/-- R127: `DEC`: its word, and what it does with each kind of instance and with none. -/
def Obligations.DecWritesThePlaintext : Prop :=
  encode .dec = 0x4000#16 ∧
  ∀ s : State,
    (s.alg = .none → exec .dec s = .next { s with err := .noKey, elog := s.elog ||| 0b00010#5 }) ∧
    (s.alg = .des → exec .dec s = .next { s with
      dout := (desDecrypt (s.din.setWidth 64) s.dk[0]).setWidth 128, err := .ok }) ∧
    (s.alg = .tdes → exec .dec s = .next { s with
      dout := (tdesDecrypt (s.din.setWidth 64) s.dk[0] s.dk[1] s.dk[2]).setWidth 128, err := .ok }) ∧
    (∀ nr, s.alg.aesRounds = some nr → exec .dec s = .next { s with
      dout := ofAesBlock (aesDecrypt (toAesBlock s.din) s.rka nr), err := .ok })

/-- Derived from R125: for every instance and every block, each direction undoes the other, on the block of the instance's width. -/
def Obligations.BlockDirectionsAreInverse : Prop :=
  ∀ (s : State) (c : Cipher), Inv s → s.cipher = some c → ∀ x : Block,
    c.decrypt (c.encrypt x) = algNarrow s.alg x ∧ c.encrypt (c.decrypt x) = algNarrow s.alg x

/-- Derived from R125 to R127: `ENC`, the result copied to `DIN`, then `DEC` gives the block back, and the other way round. -/
def Obligations.EncThenDecGivesTheBlockBack : Prop :=
  ∀ s : State, Inv s → s.alg ≠ .none →
    (∃ t u, exec .enc s = .next t ∧ t.err = .ok ∧ exec .dec { t with din := t.dout } = .next u ∧
      u.dout = algNarrow s.alg s.din ∧ u.err = .ok) ∧
    (∃ t u, exec .dec s = .next t ∧ t.err = .ok ∧ exec .enc { t with din := t.dout } = .next u ∧
      u.dout = algNarrow s.alg s.din ∧ u.err = .ok)

/-- Derived from R305 and R301: `CTRX`, the XOR of the block with the encryption of nonce XOR index. -/
def Obligations.CtrxXorsTheKeystream : Prop :=
  ∀ s : State,
    (s.alg = .none → exec .ctrx s = .next { s with err := .noKey, elog := s.elog ||| 0b00010#5 }) ∧
    (s.alg = .des → exec .ctrx s = .next { s with
      dout := (s.din.setWidth 64 ^^^ desEncrypt (s.nonce.setWidth 64 ^^^ s.idx) s.dk[0]).setWidth 128
      err := .ok }) ∧
    (s.alg = .tdes → exec .ctrx s = .next { s with
      dout := (s.din.setWidth 64 ^^^
        tdesEncrypt (s.nonce.setWidth 64 ^^^ s.idx) s.dk[0] s.dk[1] s.dk[2]).setWidth 128
      err := .ok }) ∧
    (∀ nr, s.alg.aesRounds = some nr → exec .ctrx s = .next { s with
      dout := s.din ^^^ ofAesBlock (aesEncrypt (toAesBlock (s.nonce ^^^ s.idx.setWidth 128)) s.rka nr)
      err := .ok })

/-- Derived from R304, R305: `CTRX` applied to its own output gives the block back. -/
def Obligations.CtrxIsItsOwnInverse : Prop :=
  ∀ s : State, s.alg ≠ .none →
    ∃ t u, exec .ctrx s = .next t ∧ t.err = .ok ∧ exec .ctrx { t with din := t.dout } = .next u ∧
      u.dout = algNarrow s.alg s.din ∧ u.err = .ok

/-! ### The stream commands -/

/-- Derived from R307, R308, R312: the lengths of a padded stream. -/
def Obligations.PaddedLengthIsWholeBlocks : Prop :=
  ∀ len blockBytes : Nat, blockBytes = 8 ∨ blockBytes = 16 →
    paddedLen len blockBytes = blockBytes * blockCount len blockBytes ∧
    len ≤ paddedLen len blockBytes ∧ paddedLen len blockBytes < len + blockBytes ∧
    streamRem len blockBytes = (blockBytes - streamPad len blockBytes) % blockBytes ∧
    paddedLen len blockBytes = len + streamPad len blockBytes

/-- Derived from R310, R309, R301, R65: `STRE` with an instance and an input that fits. Output byte `j` of block `i`, at
address `B*i+j`, is the padded input byte XOR byte `j` of the keystream block; the bytes past the padded length stay. -/
def Obligations.StreEncryptsThePaddedInput : Prop :=
  ∀ (s : State) (c : Cipher) (B : Nat), s.cipher = some c → B = algBlockBytes s.alg →
    paddedLen s.len.toNat B ≤ s.cfg.bufBytes →
    ∃ t, exec .stre s = .next t ∧
      t = { s with obuf := t.obuf, rem := t.rem, pad := t.pad, olen := t.olen, err := .ok } ∧
      t.rem.toNat = s.len.toNat % B ∧
      t.pad.toNat = (B - s.len.toNat % B) % B ∧
      t.olen.toNat = paddedLen s.len.toNat B ∧
      (∀ i j, i < blockCount s.len.toNat B → j < B →
        t.bufByte .obuf (B * i + j) =
          (if B * i + j < s.len.toNat then s.bufByte .ibuf (B * i + j) else 0) ^^^
          (c.encrypt (c.narrow s.nonce ^^^ BitVec.ofNat 128 i)).extractLsb' (8 * (B - 1 - j)) 8) ∧
      (∀ a, paddedLen s.len.toNat B ≤ a → t.bufByte .obuf a = s.bufByte .obuf a)

/-- Derived from R310, R312, R344: `STRE` refuses an input whose padded length does not fit. -/
def Obligations.StreRefusesOverflow : Prop :=
  ∀ s : State, s.alg ≠ .none → s.cfg.bufBytes < paddedLen s.len.toNat (algBlockBytes s.alg) →
    exec .stre s = .next { s with err := .bufferOverflow, elog := s.elog ||| 0b01000#5 }

/-- Derived from R311, R309, R301, R65: `STRD` with an instance, a possible remainder and an input that fits. -/
def Obligations.StrdDecryptsAndCuts : Prop :=
  ∀ (s : State) (c : Cipher) (B : Nat), s.cipher = some c → B = algBlockBytes s.alg →
    s.rem.toNat < B → (s.len.toNat = 0 → s.rem.toNat = 0) →
    paddedLen s.len.toNat B ≤ s.cfg.bufBytes →
    ∃ t, exec .strd s = .next t ∧
      t = { s with obuf := t.obuf, pad := t.pad, olen := t.olen, err := .ok } ∧
      t.pad.toNat = (B - s.rem.toNat) % B ∧
      t.olen.toNat + t.pad.toNat = paddedLen s.len.toNat B ∧
      (∀ i j, i < blockCount s.len.toNat B → j < B →
        t.bufByte .obuf (B * i + j) =
          (if B * i + j < s.len.toNat then s.bufByte .ibuf (B * i + j) else 0) ^^^
          (c.encrypt (c.narrow s.nonce ^^^ BitVec.ofNat 128 i)).extractLsb' (8 * (B - 1 - j)) 8) ∧
      (∀ a, paddedLen s.len.toNat B ≤ a → t.bufByte .obuf a = s.bufByte .obuf a)

/-- R316: the output is the same for every order in which each block is processed once, and the outcome of `STRE` and of
`STRD` for every number of lanes. -/
def Obligations.LaneOrderCannotBeObserved : Prop :=
  ∀ s : State, s.obuf.wf →
    (∀ (c : Cipher) (order : List Nat), order.Perm (List.range (blockCount s.len.toNat c.blockBytes)) →
      s.streamBlocks c order = s.streamOutput c) ∧
    (∀ (lanes : Nat) (t : State),
      (exec .stre s = .next t →
        exec .stre { s with cfg := { s.cfg with lanesLessOne := lanes } } =
          .next { t with cfg := { t.cfg with lanesLessOne := lanes } }) ∧
      (exec .strd s = .next t →
        exec .strd { s with cfg := { s.cfg with lanesLessOne := lanes } } =
          .next { t with cfg := { t.cfg with lanesLessOne := lanes } }))

/-- Derived from R318: `STRE`, the output copied to the input with `LEN <- OLEN` and `REM` left, then `STRD`, gives the
original length and the original bytes, zero in the padding. -/
def Obligations.StreamRoundTrip : Prop :=
  ∀ (s t u : State) (B : Nat), s.alg ≠ .none → B = algBlockBytes s.alg →
    paddedLen s.len.toNat B ≤ s.cfg.bufBytes → exec .stre s = .next t →
    u.alg = t.alg → u.dk = t.dk → u.rka = t.rka → u.nonce = t.nonce → u.cfg = t.cfg → u.rem = t.rem → u.len = t.olen →
    (∀ a, a < t.olen.toNat → u.bufByte .ibuf a = t.bufByte .obuf a) →
    ∃ v, exec .strd u = .next v ∧ v.err = .ok ∧ v.olen = s.len ∧
      (∀ a, a < s.len.toNat → v.bufByte .obuf a = s.bufByte .ibuf a) ∧
      (∀ a, s.len.toNat ≤ a → a < paddedLen s.len.toNat B → v.bufByte .obuf a = 0)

* * *

**Task statement**. Please return exactly the lines from the opening line of the data above through the line with "s → s.alg ≠ .none →", both included and nothing else.

**Worked solution**.
/-- R127: `DEC`: its word, and what it does with each kind of instance and with none. -/
def Obligations.DecWritesThePlaintext : Prop :=
  encode .dec = 0x4000#16 ∧
  ∀ s : State,
    (s.alg = .none → exec .dec s = .next { s with err := .noKey, elog := s.elog ||| 0b00010#5 }) ∧
    (s.alg = .des → exec .dec s = .next { s with
      dout := (desDecrypt (s.din.setWidth 64) s.dk[0]).setWidth 128, err := .ok }) ∧
    (s.alg = .tdes → exec .dec s = .next { s with
      dout := (tdesDecrypt (s.din.setWidth 64) s.dk[0] s.dk[1] s.dk[2]).setWidth 128, err := .ok }) ∧
    (∀ nr, s.alg.aesRounds = some nr → exec .dec s = .next { s with
      dout := ofAesBlock (aesDecrypt (toAesBlock s.din) s.rka nr), err := .ok })

/-- Derived from R125: for every instance and every block, each direction undoes the other, on the block of the instance's width. -/
def Obligations.BlockDirectionsAreInverse : Prop :=
  ∀ (s : State) (c : Cipher), Inv s → s.cipher = some c → ∀ x : Block,
    c.decrypt (c.encrypt x) = algNarrow s.alg x ∧ c.encrypt (c.decrypt x) = algNarrow s.alg x

/-- Derived from R125 to R127: `ENC`, the result copied to `DIN`, then `DEC` gives the block back, and the other way round. -/
def Obligations.EncThenDecGivesTheBlockBack : Prop :=
  ∀ s : State, Inv s → s.alg ≠ .none →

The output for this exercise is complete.